-- ==== Sys2Proof/Certificates/Slice0/Obligations.lean ====
section
/-! DEFINITION. The statements for the provers, from the numbered rules of the spec. `encTurn`, `decTurn` and `pixelTurn`
(Sys2Proof/Safety.lean) say whose step is next; the agenda is the model's own (log 1). -/

open Sys2Proof Sys2Proof.Machine

/-! Encoding -/

/-- Decoding an encoded well-formed instruction, whatever follows it, gives it back with what follows (30_encoding.md). -/
def Obligations.DecodeOfEncode : Prop :=
  ∀ (i : Instr) (rest : List Byte), i.WellFormed → decode (frameOf i) (encode i ++ rest) = .ok (i, rest)

/-- Whatever the decoder answers is a well-formed instruction of that frame whose encoding stood at the front: every word
has one meaning, and no bit of it is lost (30_encoding.md, also for the hand-made chunks of section 4). -/
def Obligations.EncodeOfDecode : Prop :=
  ∀ (f : Frame) (bs rest : List Byte) (i : Instr),
    decode f bs = .ok (i, rest) → i.WellFormed ∧ frameOf i = f ∧ encode i ++ rest = bs

/-- R63: every first byte, with enough bytes after it, selects exactly the chunk type of its range. -/
def Obligations.FirstByteSelectsChunk : Prop :=
  ∀ (t : Byte) (tail : List Byte), 4 ≤ tail.length →
    ∃ (i : Instr) (rest : List Byte), decode .chunk (t :: tail) = .ok (i, rest) ∧
      ((∃ r g b, i = .rgb r g b) ↔ t = 0xFE) ∧
      ((∃ r g b a, i = .rgba r g b a) ↔ t = 0xFF) ∧
      ((∃ slot, i = .index slot) ↔ t.toNat ≤ 0x3F) ∧
      ((∃ dr dg db, i = .diff dr dg db) ↔ 0x40 ≤ t.toNat ∧ t.toNat ≤ 0x7F) ∧
      ((∃ dg drg dbg, i = .luma dg drg dbg) ↔ 0x80 ≤ t.toNat ∧ t.toNat ≤ 0xBF) ∧
      ((∃ run, i = .rle run) ↔ 0xC0 ≤ t.toNat ∧ t.toNat ≤ 0xFD)

/-- Words written out from the spec's encodings and examples (R65 to R70, R61, R62, 95_test_vectors.md T42, T46, T30, T52, T53). -/
def Obligations.SpecWordsDecode : Prop :=
  decode .chunk [0x1F] = .ok (.index 31, []) ∧
  decode .chunk [0x76] = .ok (.diff 1 (-1) 0, []) ∧
  decode .chunk [0x80, 0x0F] = .ok (.luma (-32) (-8) 7, []) ∧
  decode .chunk [0xFD] = .ok (.rle 62, []) ∧
  decode .chunk [0xFE, 0x0A, 0x14, 0x1E] = .ok (.rgb 10 20 30, []) ∧
  decode .chunk [0xFF, 0, 0, 0, 0x80] = .ok (.rgba 0 0 0 128, []) ∧
  decode .start [0x71, 0x6F, 0x69, 0x66, 0, 0, 1, 0, 0, 0, 0, 2, 3, 1] = .ok (.header ⟨256, 2, 3, 1⟩, []) ∧
  decode .trailer [0, 0, 0, 0, 0, 0, 0, 1] = .ok (.endMarker, [])

/-! The header -/

/-- 40_header.md (the spec's own derivation): `HDR_DEC` undoes `HDR_ENC`, `HDR_ENC` undoes `HDR_DEC` on 14 bytes, and
`HDR_ENC` fails exactly outside the legal tuples. -/
def Obligations.HeaderRoundTrip : Prop :=
  (∀ (cfg : ImageConfig) (bytes rest : List Byte), hdrEnc cfg = .ok bytes → hdrDec (bytes ++ rest) = .ok cfg) ∧
  (∀ (cfg : ImageConfig) (bytes : List Byte), bytes.length = 14 → hdrDec bytes = .ok cfg → hdrEnc cfg = .ok bytes) ∧
  (∀ cfg : ImageConfig, (∃ k, hdrEnc cfg = .error k) ↔
    ¬(cfg.width ≠ 0 ∧ cfg.height ≠ 0 ∧ (cfg.channels = 3 ∨ cfg.channels = 4) ∧ (cfg.colorspace = 0 ∨ cfg.colorspace = 1)))

/-- 40_header.md: the command `HDR_ENC` makes its checks in order and answers the 14 bytes. The order and the check of the
colorspace are the spec's decision D11. -/
def Obligations.HdrEncChecksInOrder : Prop :=
  ∀ (s : State) (cfg : ImageConfig) (rest : List Event), s.agenda = .hdrEnc cfg :: rest →
    ∃ t : State, step s = .next t ∧ t.enc = s.enc ∧ t.dec = s.dec ∧ t.agenda = rest ∧
      (if cfg.width = 0 ∨ cfg.height = 0 then t.hdr.phase = .error ∧ t.hdr.err = some .invalidDimension
        else if ¬(cfg.channels = 3 ∨ cfg.channels = 4) then t.hdr.phase = .error ∧ t.hdr.err = some .invalidChannelCount
        else if ¬(cfg.colorspace = 0 ∨ cfg.colorspace = 1) then t.hdr.phase = .error ∧ t.hdr.err = some .invalidColorspace
        else t.hdr.phase = .done ∧ t.hdr.err = none ∧
          t.hdr.result = .header ([0x71, 0x6F, 0x69, 0x66] ++ be32 cfg.width ++ be32 cfg.height ++ [cfg.channels, cfg.colorspace]))

/-- 40_header.md: the command `HDR_DEC` tests the length first, then the fields in the order they lie in the header (D12, D13). -/
def Obligations.HdrDecChecksInOrder : Prop :=
  ∀ (s : State) (bytes : List Byte) (rest : List Event), s.agenda = .hdrDec bytes :: rest →
    ∃ t : State, step s = .next t ∧ t.enc = s.enc ∧ t.dec = s.dec ∧ t.agenda = rest ∧
      (if bytes.length < 14 then t.hdr.phase = .error ∧ t.hdr.err = some .truncatedHeader
        else if bytes.take 4 ≠ [0x71, 0x6F, 0x69, 0x66] then t.hdr.phase = .error ∧ t.hdr.err = some .badMagic
        else
          let width := unbe32 (bytes.getD 4 0) (bytes.getD 5 0) (bytes.getD 6 0) (bytes.getD 7 0)
          let height := unbe32 (bytes.getD 8 0) (bytes.getD 9 0) (bytes.getD 10 0) (bytes.getD 11 0)
          let channels := bytes.getD 12 0
          let colorspace := bytes.getD 13 0
          if width = 0 ∨ height = 0 then t.hdr.phase = .error ∧ t.hdr.err = some .invalidDimension
          else if ¬(channels = 3 ∨ channels = 4) then t.hdr.phase = .error ∧ t.hdr.err = some .invalidChannelCount
          else if ¬(colorspace = 0 ∨ colorspace = 1) then t.hdr.phase = .error ∧ t.hdr.err = some .invalidColorspace
          else t.hdr.phase = .done ∧ t.hdr.err = none ∧ t.hdr.result = .fields ⟨width, height, channels, colorspace⟩)

/-! What the instructions do -/

/-- R163: the operand is `t[5:0]`; `INDEX` writes out the pixel its slot holds, whatever it holds, and sets `prev`; the
cache is not modified. -/
def Obligations.IndexWritesSlotPixel : Prop :=
  (∀ (t : Byte) (rest : List Byte), t.toNat ≤ 0x3F →
    decode .chunk (t :: rest) = .ok (.index (BitVec.ofNat 6 t.toNat), rest)) ∧
  ∀ (slot : BitVec 6) (s : State), s.dec.readyFor 1 →
    exec (.index slot) s = .next { s with dec := { s.dec with
      prev := Cache.read s.dec.cache slot,
      outbuf := Memory.writeBytes s.dec.outbuf (s.dec.count * s.dec.cfg.channels.toNat)
        (pixelBytes s.dec.cfg.channels (Cache.read s.dec.cache slot)),
      count := s.dec.count + 1, pos := s.dec.pos + 1 } }

/-- R164: the operands are `t[5:4] - 2`, `t[3:2] - 2`, `t[1:0] - 2`; `DIFF` adds its deltas to `prev`, wrapping, keeps its
alpha, and writes cache, `prev` and the pixel. -/
def Obligations.DiffAddsDeltas : Prop :=
  (∀ (t : Byte) (rest : List Byte), 0x40 ≤ t.toNat → t.toNat ≤ 0x7F →
    decode .chunk (t :: rest) =
      .ok (.diff ((t.toNat / 16 % 4 : Nat) - 2) ((t.toNat / 4 % 4 : Nat) - 2) ((t.toNat % 4 : Nat) - 2), rest)) ∧
  ∀ (dr dg db : Int) (s : State), s.dec.readyFor 1 →
    let p : Pixel := ⟨BitVec.ofInt 8 (s.dec.prev.r.toNat + dr), BitVec.ofInt 8 (s.dec.prev.g.toNat + dg),
      BitVec.ofInt 8 (s.dec.prev.b.toNat + db), s.dec.prev.a⟩
    exec (.diff dr dg db) s = .next { s with dec := { s.dec with
      cache := Cache.write s.dec.cache (slotHash p) p, prev := p,
      outbuf := Memory.writeBytes s.dec.outbuf (s.dec.count * s.dec.cfg.channels.toNat) (pixelBytes s.dec.cfg.channels p),
      count := s.dec.count + 1, pos := s.dec.pos + 1 } }

/-- R165: the operands are `t[5:0] - 32`, `u[7:4] - 8`, `u[3:0] - 8`; `LUMA` raises `UnexpectedEndOfStream` when its second
byte does not lie in the region, and otherwise adds its deltas to `prev` and writes cache, `prev` and the pixel. -/
def Obligations.LumaAddsDifferences : Prop :=
  (∀ (t u : Byte) (rest : List Byte), 0x80 ≤ t.toNat → t.toNat ≤ 0xBF →
    decode .chunk (t :: u :: rest) =
      .ok (.luma ((t.toNat % 64 : Nat) - 32) ((u.toNat / 16 : Nat) - 8) ((u.toNat % 16 : Nat) - 8), rest)) ∧
  ∀ (dg drg dbg : Int) (s : State),
    (s.dec.inRegion → s.dec.count < pixelCount s.dec.cfg → s.dec.remaining < 2 →
      exec (.luma dg drg dbg) s = .next (s.raiseDec .unexpectedEndOfStream)) ∧
    (s.dec.readyFor 2 →
      let p : Pixel := ⟨BitVec.ofInt 8 (s.dec.prev.r.toNat + dg + drg), BitVec.ofInt 8 (s.dec.prev.g.toNat + dg),
        BitVec.ofInt 8 (s.dec.prev.b.toNat + dg + dbg), s.dec.prev.a⟩
      exec (.luma dg drg dbg) s = .next { s with dec := { s.dec with
        cache := Cache.write s.dec.cache (slotHash p) p, prev := p,
        outbuf := Memory.writeBytes s.dec.outbuf (s.dec.count * s.dec.cfg.channels.toNat) (pixelBytes s.dec.cfg.channels p),
        count := s.dec.count + 1, pos := s.dec.pos + 2 } })

/-- R166: the operand is `t[5:0] + 1`; `RLE` raises `PixelCountMismatch`, before any pixel is written, when the run would pass `N` (D16); otherwise it
writes `prev` once per pixel of the run, leaves every other address, the cache and `prev`, and ends with `run` 0. -/
def Obligations.RleRepeatsPrev : Prop :=
  (∀ (t : Byte) (rest : List Byte), 0xC0 ≤ t.toNat → t.toNat ≤ 0xFD →
    decode .chunk (t :: rest) = .ok (.rle (t.toNat % 64 + 1), rest)) ∧
  ∀ (run : Nat) (s : State), 1 ≤ run → s.dec.readyFor 1 →
    if pixelCount s.dec.cfg < s.dec.count + run then exec (.rle run) s = .next (s.raiseDec .pixelCountMismatch)
    else ∃ out : Memory,
      exec (.rle run) s = .next { s with dec := { s.dec with
        outbuf := out, count := s.dec.count + run, pos := s.dec.pos + 1, run := 0 } } ∧
      (∀ k j, k < run → j < s.dec.cfg.channels.toNat →
        Memory.read out ((s.dec.count + k) * s.dec.cfg.channels.toNat + j) =
          (pixelBytes s.dec.cfg.channels s.dec.prev)[j]?) ∧
      (∀ a, (a < s.dec.count * s.dec.cfg.channels.toNat ∨ (s.dec.count + run) * s.dec.cfg.channels.toNat ≤ a) →
        Memory.read out a = Memory.read s.dec.outbuf a)

/-- R167: `RGB` takes its components from the chunk and its alpha from `prev`; fewer than 4 bytes raise. -/
def Obligations.RgbKeepsAlpha : Prop :=
  (∀ (r g b : Byte) (rest : List Byte), decode .chunk (0xFE :: r :: g :: b :: rest) = .ok (.rgb r g b, rest)) ∧
  ∀ (r g b : Byte) (s : State),
    (s.dec.inRegion → s.dec.count < pixelCount s.dec.cfg → s.dec.remaining < 4 →
      exec (.rgb r g b) s = .next (s.raiseDec .unexpectedEndOfStream)) ∧
    (s.dec.readyFor 4 →
      let p : Pixel := ⟨r, g, b, s.dec.prev.a⟩
      exec (.rgb r g b) s = .next { s with dec := { s.dec with
        cache := Cache.write s.dec.cache (slotHash p) p, prev := p,
        outbuf := Memory.writeBytes s.dec.outbuf (s.dec.count * s.dec.cfg.channels.toNat) (pixelBytes s.dec.cfg.channels p),
        count := s.dec.count + 1, pos := s.dec.pos + 4 } })

/-- R168: `RGBA` takes all four components from the chunk, for 3 channels too (D18); fewer than 5 bytes raise. -/
def Obligations.RgbaTakesAllFour : Prop :=
  (∀ (r g b a : Byte) (rest : List Byte), decode .chunk (0xFF :: r :: g :: b :: a :: rest) = .ok (.rgba r g b a, rest)) ∧
  ∀ (r g b a : Byte) (s : State),
    (s.dec.inRegion → s.dec.count < pixelCount s.dec.cfg → s.dec.remaining < 5 →
      exec (.rgba r g b a) s = .next (s.raiseDec .unexpectedEndOfStream)) ∧
    (s.dec.readyFor 5 →
      let p : Pixel := ⟨r, g, b, a⟩
      exec (.rgba r g b a) s = .next { s with dec := { s.dec with
        cache := Cache.write s.dec.cache (slotHash p) p, prev := p,
        outbuf := Memory.writeBytes s.dec.outbuf (s.dec.count * s.dec.cfg.channels.toNat) (pixelBytes s.dec.cfg.channels p),
        count := s.dec.count + 1, pos := s.dec.pos + 5 } })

________

* EXERCISE GOAL: Return, from the entries, each line that holds "invalidChannelCount".

* EXERCISE OUTPUT:
        else if ¬(cfg.channels = 3 ∨ cfg.channels = 4) then t.hdr.phase = .error ∧ t.hdr.err = some .invalidChannelCount
          else if ¬(channels = 3 ∨ channels = 4) then t.hdr.phase = .error ∧ t.hdr.err = some .invalidChannelCount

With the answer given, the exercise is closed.